Moralische Regeln, die das Wohl von Tieren beinhalten, lassen sich entweder nur mit Mitleid begründen, oder wiederum mit dem Eigeninteresse. Mancher Menschen Appetit wird verdorben bei der Vorstellung, das Schnitzel auf dem Teller sei aus unsäglichem Tierleid hervorgegangen. Des weiteren könnte der Geschmack sowie der Nährstoffreichtum darunter leiden, wenn Schlachttiere übermäßigem Schmerz und Stress ausgeliefert waren. Massentierhaltung könnte umweltschädlich und ineffizient sein - das pflanzliche Futter, das für die Mast von Schlachtvieh angebaut werden muss, verbraucht Unmengen von Anbaufläche, die besser für Nahrung für die Menschen genutzt werden könnte, usw.

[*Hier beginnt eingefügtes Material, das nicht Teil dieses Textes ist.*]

-- ==== Sys2Proof/Machine/Flags.lean ====
section
/-! DEFINITION. The status codes of 30_encoding.md R76 and the order in which a response's one status is decided
(60_exceptions.md R183). The block has no flags or condition codes (10_state.md R25): this is its only status. -/

namespace Sys2Proof.Machine

/-- The status names of R76. -/
inductive Status where
  | ok
  | clamped
  | illegalOp
deriving DecidableEq, Repr

/-- The code on `rsp_status` (R76). Code 11 belongs to none. -/
def Status.code : Status → StatusBits
  | .ok => 0b00#2
  | .clamped => 0b01#2
  | .illegalOp => 0b10#2

/-- `sint_32(buckets) <= 0`, the clamp's test (R102). -/
def clampTest (buckets : Word32) : Bool := decide (buckets.toInt ≤ 0)

/-- Is the opcode reserved (R75)? -/
def reservedOp (op : OpBits) : Bool := op == 0b101#3 || op == 0b110#3 || op == 0b111#3

/-- The status of the response to a request, decided in the order of R183. -/
def requestStatus (w : ReqWord) : Status :=
  if reservedOp (opField w) then .illegalOp
  else if opField w = 0b000#3 ∧ clampTest (bField w) = true then .clamped
  else .ok

end Sys2Proof.Machine
end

Haustierhalter entwickeln häufig eine starke Beziehung zu ihren Tieren. Nicht selten wird die „Freundschaft“ zum Dackel höher bewertet, als die zu anderen Menschen, denn Waldi ist treu und kein Verräter. Auch wenn Tiere ihre Bedürfnisse nicht verbal äußern können, kann man an ihrem Verhalten durchaus Freude oder Unbehagen erkennen. Wenn ein Hund wie wild durch die Gegend hüpft, sobald die Hundeleine hervor geholt wird, legt das die Annahme nahe, dass ihm ein Waldspaziergang große Freude bereitet.

Ein anderes Beispiel, bei dem moralischer Relativismus doch nicht so ganz von der Hand zu weisen ist, ist der Umgang mit schwerbehinderten Menschen. „Soll eine Gesellschaft für das Wohl derer aufkommen, die selbst nicht und unverschuldet dazu in der Lage sind, und die auch nichts zur Gesellschaft beitragen können?“ In einer reichen Industrienation stellt sich diese Frage kaum. Der Anteil derer, die auf fremde Hilfe angewiesen sind, ist gering und wir können es uns ohne weiteres leisten - wir selbst könnten jederzeit durch Unfall oder Krankheit in diese Lage kommen. Zusätzlich wird eine ganze Industrie mit Arbeitsplätzen geschaffen, die sich diesen Bedürfnissen widmet.
Dagegen wird z.B. in Stämmen, die im südamerikanischen Regenwald isoliert heute noch so leben, wie ihre Vorfahren vor tausenden von Jahren, der Umgang mit Hilflosen ganz anders gehandhabt. Wer nicht für sich selbst sorgen kann, ist sich selbst überlassen und steht dem sicheren Tod entgegen. Hier kann weder von Herzlosigkeit die Rede sein, noch kann man moralische Vorwürfe machen. Der Versuch der „Sozialhilfe“ ist ein Luxus, den sich nicht jede Gesellschaft leisten kann. Der eigene, tägliche Überlebenskampf (durchschnittliche Lebenserwartung unter 40 Jahren) in einer gefährlichen Umgebung nimmt bereits zu viel Energie und Ressourcen in Anspruch.

Moral relativiert sich, wenn sie von Ressourcen abhängig ist. Bei genügend vorhandenen Ressourcen empfiehlt sich eine Rücksichtnahme und Zusammenarbeit im eigenen Interesse, während Ressourcenknappheit einen Kampf auf Leben und Tod rechtfertigt. Man kann es einem Schiffbrüchigen nicht zum Vorwurf machen, wenn er eine Holzplanke, die nur ihn selbst tragen kann, für sich alleine beansprucht, und jene, die danach greifen und so ihre Funktion zunichte machen, gewaltsam abwehrt.